7   Michinaga   @   2010 Jun 9, 2:41am  

Are there similar properties in that area with better rent-to-price ratios? If you could get €350k for this place, and then buy something that's much cheaper but rents for the same amount, you'd have the same income, but would pocket the difference.

What is a normal rent-to-price ratio in your area?

8   mailingreply   @   2010 Jun 9, 2:54am  

Two ways to look at this home:
1. purely financial: How are property values in your immediate area? If they are at (or near) a peak (and trending down), I'd sell. You can buy back in at a later time at a lower price. This assumes you aren't in need of the money and that you're in a bubble or just past the high point. The way to tell? What are the comparable units selling for (not asking prices, selling prices)?
2. emotional: If use of the unit on a regular basis is very important - and very similar units are not easily found and rentable, I'd keep it.

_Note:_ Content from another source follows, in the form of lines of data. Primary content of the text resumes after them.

/-- The quire cache and quire scratch take no access while a GROUPS change runs (R267). -/
def State.entryStalls (s : State) (t : Nat) (e : SbEntry) : Bool :=
  (s.quire (tileQuire t)).wayBusy && match s.tileRegion t e.addr.toNat with
    | some (.qscratch _) => true
    | some (.hbm _) => true
    | _ => false

/-- The oldest entry drains. False when it must wait (R158, R267). -/
def State.drainOne (s : State) (t : Nat) : Bool × State :=
  match (s.tile t).sb with
  | [] => (true, s)
  | e :: rest =>
    if s.entryStalls t e then (false, s)
    else (true, (s.modTile t fun x => { x with sb := rest }).drainEntry t e)

/-- The `n` oldest entries drain in program order. False when one must wait. -/
def State.drainN (s : State) (t : Nat) : Nat → Bool × State
  | 0 => (true, s)
  | n + 1 => match s.drainOne t with
    | (true, s) => s.drainN t n
    | (false, s) => (false, s)

/-- The store buffer becomes empty. -/
def State.drainAll (s : State) (t : Nat) : Bool × State := s.drainN t (s.tile t).sb.length

/-- The store buffer and the write-back list become empty, as TADV, SIG, DMAGO and FENCE ask (R159, R262). -/
def State.drainFull (s : State) (t : Nat) : Bool × State :=
  match s.drainAll t with
  | (false, s) => (false, s)
  | (true, s) => if (s.quire (tileQuire t)).wayBusy && !(s.tile t).wb.isEmpty then (false, s) else (true, s.drainWb t)

/-- STORE_DRAIN (R158). The stores of a stopped or halted tile drain too (R137). -/
def execStoreDrain (t : TileId) (s : State) : Host.Outcome State Fault Refusal := .next (s.drainOne t).2

/-! ### Outcomes of an access -/

/-- How a memory access of an instruction goes: a value, a synchronous fault with code and FLT_ADDR, or a stall. -/
inductive Mem (α : Type) where
  | ok (v : α) (s : State)
  | fault (code addr : Nat) (s : State)
  | stall
  deriving DecidableEq, Repr

/-- Go on with the value of an access. -/
def Mem.andThen {α β : Type} (m : Mem α) (f : α → State → Mem β) : Mem β :=
  match m with
  | .ok v s => f v s
  | .fault c a s => .fault c a s
  | .stall => .stall

/-! ### Loads (R142, R157) -/

/-- Read granule `g` of HBM for tile `t`, through the cache or around it (R260, R263, R264). -/
def State.hbmGran (s : State) (t g : Nat) : Option (List Byte) × State :=
  let q := tileQuire t
  let w := hbmWin (s.quire q) (tileIndex t)
  let line := BitVec.ofNat 31 (g / 16)
  if w.mode = 0 then
    s.cacheGran q ((s.tileRoom t).getD 0) line (g % 16) (w.base.toNat * 16384) ((w.base.toNat + w.size.toNat) * 16384)
  else (s.evict q line).readGran g

/-- Read `n` bytes from byte offset `off` with a granule reader; none with the granule's first byte offset when one is uncorrectable. -/
def readVia (rd : State → Nat → Option (List Byte) × State) (s : State) (off n : Nat) : (List Byte ⊕ Nat) × State :=
  let (r, s) := (granules off n).foldl (fun (acc, s) g =>
    match acc with
    | .inr e => (.inr e, s)
    | .inl l => match rd s g with
      | (some d, s) => (.inl (l ++ d), s)
      | (none, s) => (.inr (8 * g), s)) ((.inl [] : List Byte ⊕ Nat), s)
  match r with
  | .inl l => (.inl ((l.drop (off % 8)).take n), s)
  | .inr e => (.inr e, s)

9   rob918   @   2010 Jun 9, 3:11am  

"However, I do have some emotional bond with the property. I’ve been going there for holidays since I was young and do meet my family there as they also each have an appartment in the same building."

You have to distance yourself from this thinking. Unless it's the house you live in and raise a family in and enjoy the location, etc., this is just a house/condo/apartment. You have to look at an investment property as that, an investment. It's not your home anymore, it's just a house/condo/apartment. It's just like stocks and other investments.......don't fall in love with them, you have to take the emotions out of it.